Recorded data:

:::::

/-! ## setDesc -/

@[simp] theorem State.setDesc_mode (s : State) (n : Fin 4) (b : Nat) (f : CanDesc → CanDesc) : (s.setDesc n b f).mode = s.mode := rfl
@[simp] theorem State.setDesc_power (s : State) (n : Fin 4) (b : Nat) (f : CanDesc → CanDesc) : (s.setDesc n b f).power = s.power := rfl
@[simp] theorem State.setDesc_clk (s : State) (n : Fin 4) (b : Nat) (f : CanDesc → CanDesc) : (s.setDesc n b f).clk = s.clk := rfl
@[simp] theorem State.setDesc_boot (s : State) (n : Fin 4) (b : Nat) (f : CanDesc → CanDesc) : (s.setDesc n b f).boot = s.boot := rfl
@[simp] theorem State.setDesc_fw (s : State) (n : Fin 4) (b : Nat) (f : CanDesc → CanDesc) : (s.setDesc n b f).fw = s.fw := rfl
@[simp] theorem State.setDesc_host (s : State) (n : Fin 4) (b : Nat) (f : CanDesc → CanDesc) : (s.setDesc n b f).host = s.host := rfl
@[simp] theorem State.setDesc_cfg (s : State) (n : Fin 4) (b : Nat) (f : CanDesc → CanDesc) : (s.setDesc n b f).cfg = s.cfg := rfl
@[simp] theorem State.setDesc_sec (s : State) (n : Fin 4) (b : Nat) (f : CanDesc → CanDesc) : (s.setDesc n b f).sec = s.sec := rfl
@[simp] theorem State.setDesc_log (s : State) (n : Fin 4) (b : Nat) (f : CanDesc → CanDesc) : (s.setDesc n b f).log = s.log := rfl
@[simp] theorem State.setDesc_sto (s : State) (n : Fin 4) (b : Nat) (f : CanDesc → CanDesc) : (s.setDesc n b f).sto = s.sto := rfl
@[simp] theorem State.setDesc_sensing (s : State) (n : Fin 4) (b : Nat) (f : CanDesc → CanDesc) : (s.setDesc n b f).sensing = s.sensing := rfl
@[simp] theorem State.setDesc_pos (s : State) (n : Fin 4) (b : Nat) (f : CanDesc → CanDesc) : (s.setDesc n b f).pos = s.pos := rfl
@[simp] theorem State.setDesc_refsw (s : State) (n : Fin 4) (b : Nat) (f : CanDesc → CanDesc) : (s.setDesc n b f).refsw = s.refsw := rfl
@[simp] theorem State.setDesc_exc (s : State) (n : Fin 4) (b : Nat) (f : CanDesc → CanDesc) : (s.setDesc n b f).exc = s.exc := rfl
@[simp] theorem State.setDesc_aux (s : State) (n : Fin 4) (b : Nat) (f : CanDesc → CanDesc) : (s.setDesc n b f).aux = s.aux := rfl
@[simp] theorem State.setDesc_rig (s : State) (n : Fin 4) (b : Nat) (f : CanDesc → CanDesc) : (s.setDesc n b f).rig = s.rig := rfl
@[simp] theorem State.setDesc_back (s : State) (n : Fin 4) (b : Nat) (f : CanDesc → CanDesc) : (s.setDesc n b f).back = s.back := rfl
@[simp] theorem State.setDesc_disch (s : State) (n : Fin 4) (b : Nat) (f : CanDesc → CanDesc) : (s.setDesc n b f).disch = s.disch := rfl
@[simp] theorem State.setDesc_lock (s : State) (n : Fin 4) (b : Nat) (f : CanDesc → CanDesc) : (s.setDesc n b f).lock = s.lock := rfl
@[simp] theorem State.setDesc_ecc (s : State) (n : Fin 4) (b : Nat) (f : CanDesc → CanDesc) : (s.setDesc n b f).ecc = s.ecc := rfl
@[simp] theorem State.setDesc_si (s : State) (n : Fin 4) (b : Nat) (f : CanDesc → CanDesc) : (s.setDesc n b f).si = s.si := rfl
@[simp] theorem State.setDesc_so (s : State) (n : Fin 4) (b : Nat) (f : CanDesc → CanDesc) : (s.setDesc n b f).so = s.so := rfl
@[simp] theorem State.setDesc_ring (s : State) (n : Fin 4) (b : Nat) (f : CanDesc → CanDesc) : (s.setDesc n b f).ring = s.ring := rfl
@[simp] theorem State.setDesc_axes (s : State) (n : Fin 4) (b : Nat) (f : CanDesc → CanDesc) : (s.setDesc n b f).axes = s.axes := rfl
@[simp] theorem State.setDesc_free (s : State) (n : Fin 4) (b : Nat) (f : CanDesc → CanDesc) : (s.setDesc n b f).free = s.free := rfl
@[simp] theorem State.setDesc_pending (s : State) (n : Fin 4) (b : Nat) (f : CanDesc → CanDesc) : (s.setDesc n b f).pending = s.pending := rfl

/-! ## setPort -/

@[simp] theorem State.setPort_mode (s : State) (p : Fin 2) (f : HalyardPort → HalyardPort) : (s.setPort p f).mode = s.mode := rfl
@[simp] theorem State.setPort_power (s : State) (p : Fin 2) (f : HalyardPort → HalyardPort) : (s.setPort p f).power = s.power := rfl
@[simp] theorem State.setPort_clk (s : State) (p : Fin 2) (f : HalyardPort → HalyardPort) : (s.setPort p f).clk = s.clk := rfl
@[simp] theorem State.setPort_boot (s : State) (p : Fin 2) (f : HalyardPort → HalyardPort) : (s.setPort p f).boot = s.boot := rfl
@[simp] theorem State.setPort_fw (s : State) (p : Fin 2) (f : HalyardPort → HalyardPort) : (s.setPort p f).fw = s.fw := rfl
@[simp] theorem State.setPort_host (s : State) (p : Fin 2) (f : HalyardPort → HalyardPort) : (s.setPort p f).host = s.host := rfl
@[simp] theorem State.setPort_cfg (s : State) (p : Fin 2) (f : HalyardPort → HalyardPort) : (s.setPort p f).cfg = s.cfg := rfl
@[simp] theorem State.setPort_sec (s : State) (p : Fin 2) (f : HalyardPort → HalyardPort) : (s.setPort p f).sec = s.sec := rfl
@[simp] theorem State.setPort_log (s : State) (p : Fin 2) (f : HalyardPort → HalyardPort) : (s.setPort p f).log = s.log := rfl
@[simp] theorem State.setPort_sto (s : State) (p : Fin 2) (f : HalyardPort → HalyardPort) : (s.setPort p f).sto = s.sto := rfl
@[simp] theorem State.setPort_sensing (s : State) (p : Fin 2) (f : HalyardPort → HalyardPort) : (s.setPort p f).sensing = s.sensing := rfl
@[simp] theorem State.setPort_pos (s : State) (p : Fin 2) (f : HalyardPort → HalyardPort) : (s.setPort p f).pos = s.pos := rfl
@[simp] theorem State.setPort_refsw (s : State) (p : Fin 2) (f : HalyardPort → HalyardPort) : (s.setPort p f).refsw = s.refsw := rfl
@[simp] theorem State.setPort_exc (s : State) (p : Fin 2) (f : HalyardPort → HalyardPort) : (s.setPort p f).exc = s.exc := rfl
@[simp] theorem State.setPort_aux (s : State) (p : Fin 2) (f : HalyardPort → HalyardPort) : (s.setPort p f).aux = s.aux := rfl
@[simp] theorem State.setPort_rig (s : State) (p : Fin 2) (f : HalyardPort → HalyardPort) : (s.setPort p f).rig = s.rig := rfl
@[simp] theorem State.setPort_back (s : State) (p : Fin 2) (f : HalyardPort → HalyardPort) : (s.setPort p f).back = s.back := rfl
@[simp] theorem State.setPort_disch (s : State) (p : Fin 2) (f : HalyardPort → HalyardPort) : (s.setPort p f).disch = s.disch := rfl
@[simp] theorem State.setPort_lock (s : State) (p : Fin 2) (f : HalyardPort → HalyardPort) : (s.setPort p f).lock = s.lock := rfl
@[simp] theorem State.setPort_ecc (s : State) (p : Fin 2) (f : HalyardPort → HalyardPort) : (s.setPort p f).ecc = s.ecc := rfl
@[simp] theorem State.setPort_si (s : State) (p : Fin 2) (f : HalyardPort → HalyardPort) : (s.setPort p f).si = s.si := rfl
@[simp] theorem State.setPort_so (s : State) (p : Fin 2) (f : HalyardPort → HalyardPort) : (s.setPort p f).so = s.so := rfl
@[simp] theorem State.setPort_can (s : State) (p : Fin 2) (f : HalyardPort → HalyardPort) : (s.setPort p f).can = s.can := rfl
@[simp] theorem State.setPort_axes (s : State) (p : Fin 2) (f : HalyardPort → HalyardPort) : (s.setPort p f).axes = s.axes := rfl
@[simp] theorem State.setPort_free (s : State) (p : Fin 2) (f : HalyardPort → HalyardPort) : (s.setPort p f).free = s.free := rfl
@[simp] theorem State.setPort_pending (s : State) (p : Fin 2) (f : HalyardPort → HalyardPort) : (s.setPort p f).pending = s.pending := rfl

/-! ## setGroup -/

@[simp] theorem State.setGroup_mode (s : State) (g : Fin 4) (f : RingGroup → RingGroup) : (s.setGroup g f).mode = s.mode := rfl
@[simp] theorem State.setGroup_power (s : State) (g : Fin 4) (f : RingGroup → RingGroup) : (s.setGroup g f).power = s.power := rfl
@[simp] theorem State.setGroup_clk (s : State) (g : Fin 4) (f : RingGroup → RingGroup) : (s.setGroup g f).clk = s.clk := rfl
@[simp] theorem State.setGroup_boot (s : State) (g : Fin 4) (f : RingGroup → RingGroup) : (s.setGroup g f).boot = s.boot := rfl
@[simp] theorem State.setGroup_fw (s : State) (g : Fin 4) (f : RingGroup → RingGroup) : (s.setGroup g f).fw = s.fw := rfl
@[simp] theorem State.setGroup_host (s : State) (g : Fin 4) (f : RingGroup → RingGroup) : (s.setGroup g f).host = s.host := rfl
@[simp] theorem State.setGroup_cfg (s : State) (g : Fin 4) (f : RingGroup → RingGroup) : (s.setGroup g f).cfg = s.cfg := rfl
@[simp] theorem State.setGroup_sec (s : State) (g : Fin 4) (f : RingGroup → RingGroup) : (s.setGroup g f).sec = s.sec := rfl
@[simp] theorem State.setGroup_log (s : State) (g : Fin 4) (f : RingGroup → RingGroup) : (s.setGroup g f).log = s.log := rfl
@[simp] theorem State.setGroup_sto (s : State) (g : Fin 4) (f : RingGroup → RingGroup) : (s.setGroup g f).sto = s.sto := rfl
@[simp] theorem State.setGroup_sensing (s : State) (g : Fin 4) (f : RingGroup → RingGroup) : (s.setGroup g f).sensing = s.sensing := rfl
@[simp] theorem State.setGroup_pos (s : State) (g : Fin 4) (f : RingGroup → RingGroup) : (s.setGroup g f).pos = s.pos := rfl
@[simp] theorem State.setGroup_refsw (s : State) (g : Fin 4) (f : RingGroup → RingGroup) : (s.setGroup g f).refsw = s.refsw := rfl
@[simp] theorem State.setGroup_exc (s : State) (g : Fin 4) (f : RingGroup → RingGroup) : (s.setGroup g f).exc = s.exc := rfl
@[simp] theorem State.setGroup_aux (s : State) (g : Fin 4) (f : RingGroup → RingGroup) : (s.setGroup g f).aux = s.aux := rfl
@[simp] theorem State.setGroup_rig (s : State) (g : Fin 4) (f : RingGroup → RingGroup) : (s.setGroup g f).rig = s.rig := rfl
@[simp] theorem State.setGroup_back (s : State) (g : Fin 4) (f : RingGroup → RingGroup) : (s.setGroup g f).back = s.back := rfl
@[simp] theorem State.setGroup_disch (s : State) (g : Fin 4) (f : RingGroup → RingGroup) : (s.setGroup g f).disch = s.disch := rfl
@[simp] theorem State.setGroup_lock (s : State) (g : Fin 4) (f : RingGroup → RingGroup) : (s.setGroup g f).lock = s.lock := rfl
@[simp] theorem State.setGroup_ecc (s : State) (g : Fin 4) (f : RingGroup → RingGroup) : (s.setGroup g f).ecc = s.ecc := rfl
@[simp] theorem State.setGroup_si (s : State) (g : Fin 4) (f : RingGroup → RingGroup) : (s.setGroup g f).si = s.si := rfl
@[simp] theorem State.setGroup_so (s : State) (g : Fin 4) (f : RingGroup → RingGroup) : (s.setGroup g f).so = s.so := rfl
@[simp] theorem State.setGroup_can (s : State) (g : Fin 4) (f : RingGroup → RingGroup) : (s.setGroup g f).can = s.can := rfl
@[simp] theorem State.setGroup_axes (s : State) (g : Fin 4) (f : RingGroup → RingGroup) : (s.setGroup g f).axes = s.axes := rfl
@[simp] theorem State.setGroup_free (s : State) (g : Fin 4) (f : RingGroup → RingGroup) : (s.setGroup g f).free = s.free := rfl
@[simp] theorem State.setGroup_pending (s : State) (g : Fin 4) (f : RingGroup → RingGroup) : (s.setGroup g f).pending = s.pending := rfl

/-! ## setMember -/

@[simp] theorem State.setMember_mode (s : State) (k : Nat) (f : RingMember → RingMember) : (s.setMember k f).mode = s.mode := by unfold State.setMember; split <;> rfl
@[simp] theorem State.setMember_power (s : State) (k : Nat) (f : RingMember → RingMember) : (s.setMember k f).power = s.power := by unfold State.setMember; split <;> rfl
@[simp] theorem State.setMember_clk (s : State) (k : Nat) (f : RingMember → RingMember) : (s.setMember k f).clk = s.clk := by unfold State.setMember; split <;> rfl
@[simp] theorem State.setMember_boot (s : State) (k : Nat) (f : RingMember → RingMember) : (s.setMember k f).boot = s.boot := by unfold State.setMember; split <;> rfl
@[simp] theorem State.setMember_fw (s : State) (k : Nat) (f : RingMember → RingMember) : (s.setMember k f).fw = s.fw := by unfold State.setMember; split <;> rfl
@[simp] theorem State.setMember_host (s : State) (k : Nat) (f : RingMember → RingMember) : (s.setMember k f).host = s.host := by unfold State.setMember; split <;> rfl
@[simp] theorem State.setMember_cfg (s : State) (k : Nat) (f : RingMember → RingMember) : (s.setMember k f).cfg = s.cfg := by unfold State.setMember; split <;> rfl
@[simp] theorem State.setMember_sec (s : State) (k : Nat) (f : RingMember → RingMember) : (s.setMember k f).sec = s.sec := by unfold State.setMember; split <;> rfl
@[simp] theorem State.setMember_log (s : State) (k : Nat) (f : RingMember → RingMember) : (s.setMember k f).log = s.log := by unfold State.setMember; split <;> rfl
@[simp] theorem State.setMember_sto (s : State) (k : Nat) (f : RingMember → RingMember) : (s.setMember k f).sto = s.sto := by unfold State.setMember; split <;> rfl
@[simp] theorem State.setMember_sensing (s : State) (k : Nat) (f : RingMember → RingMember) : (s.setMember k f).sensing = s.sensing := by unfold State.setMember; split <;> rfl
@[simp] theorem State.setMember_pos (s : State) (k : Nat) (f : RingMember → RingMember) : (s.setMember k f).pos = s.pos := by unfold State.setMember; split <;> rfl
@[simp] theorem State.setMember_refsw (s : State) (k : Nat) (f : RingMember → RingMember) : (s.setMember k f).refsw = s.refsw := by unfold State.setMember; split <;> rfl
@[simp] theorem State.setMember_exc (s : State) (k : Nat) (f : RingMember → RingMember) : (s.setMember k f).exc = s.exc := by unfold State.setMember; split <;> rfl
@[simp] theorem State.setMember_aux (s : State) (k : Nat) (f : RingMember → RingMember) : (s.setMember k f).aux = s.aux := by unfold State.setMember; split <;> rfl
@[simp] theorem State.setMember_rig (s : State) (k : Nat) (f : RingMember → RingMember) : (s.setMember k f).rig = s.rig := by unfold State.setMember; split <;> rfl
@[simp] theorem State.setMember_back (s : State) (k : Nat) (f : RingMember → RingMember) : (s.setMember k f).back = s.back := by unfold State.setMember; split <;> rfl
@[simp] theorem State.setMember_disch (s : State) (k : Nat) (f : RingMember → RingMember) : (s.setMember k f).disch = s.disch := by unfold State.setMember; split <;> rfl
@[simp] theorem State.setMember_lock (s : State) (k : Nat) (f : RingMember → RingMember) : (s.setMember k f).lock = s.lock := by unfold State.setMember; split <;> rfl
@[simp] theorem State.setMember_ecc (s : State) (k : Nat) (f : RingMember → RingMember) : (s.setMember k f).ecc = s.ecc := by unfold State.setMember; split <;> rfl
@[simp] theorem State.setMember_si (s : State) (k : Nat) (f : RingMember → RingMember) : (s.setMember k f).si = s.si := by unfold State.setMember; split <;> rfl
@[simp] theorem State.setMember_so (s : State) (k : Nat) (f : RingMember → RingMember) : (s.setMember k f).so = s.so := by unfold State.setMember; split <;> rfl
@[simp] theorem State.setMember_can (s : State) (k : Nat) (f : RingMember → RingMember) : (s.setMember k f).can = s.can := by unfold State.setMember; split <;> rfl
@[simp] theorem State.setMember_axes (s : State) (k : Nat) (f : RingMember → RingMember) : (s.setMember k f).axes = s.axes := by unfold State.setMember; split <;> rfl
@[simp] theorem State.setMember_free (s : State) (k : Nat) (f : RingMember → RingMember) : (s.setMember k f).free = s.free := by unfold State.setMember; split <;> rfl
@[simp] theorem State.setMember_pending (s : State) (k : Nat) (f : RingMember → RingMember) : (s.setMember k f).pending = s.pending := by unfold State.setMember; split <;> rfl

:::::

* _Work task_:
In the entries above, one line contains "s.sec := by unfold State.setMember; split <;> rfl" and another contains "s.refsw := by unfold State.setMember; split <;> rfl". Reproduce exactly those two lines and the lines between them, nothing else.

* _Task result_:
@[simp] theorem State.setMember_sec (s : State) (k : Nat) (f : RingMember → RingMember) : (s.setMember k f).sec = s.sec := by unfold State.setMember; split <;> rfl
@[simp] theorem State.setMember_log (s : State) (k : Nat) (f : RingMember → RingMember) : (s.setMember k f).log = s.log := by unfold State.setMember; split <;> rfl
@[simp] theorem State.setMember_sto (s : State) (k : Nat) (f : RingMember → RingMember) : (s.setMember k f).sto = s.sto := by unfold State.setMember; split <;> rfl
@[simp] theorem State.setMember_sensing (s : State) (k : Nat) (f : RingMember → RingMember) : (s.setMember k f).sensing = s.sensing := by unfold State.setMember; split <;> rfl
@[simp] theorem State.setMember_pos (s : State) (k : Nat) (f : RingMember → RingMember) : (s.setMember k f).pos = s.pos := by unfold State.setMember; split <;> rfl
@[simp] theorem State.setMember_refsw (s : State) (k : Nat) (f : RingMember → RingMember) : (s.setMember k f).refsw = s.refsw := by unfold State.setMember; split <;> rfl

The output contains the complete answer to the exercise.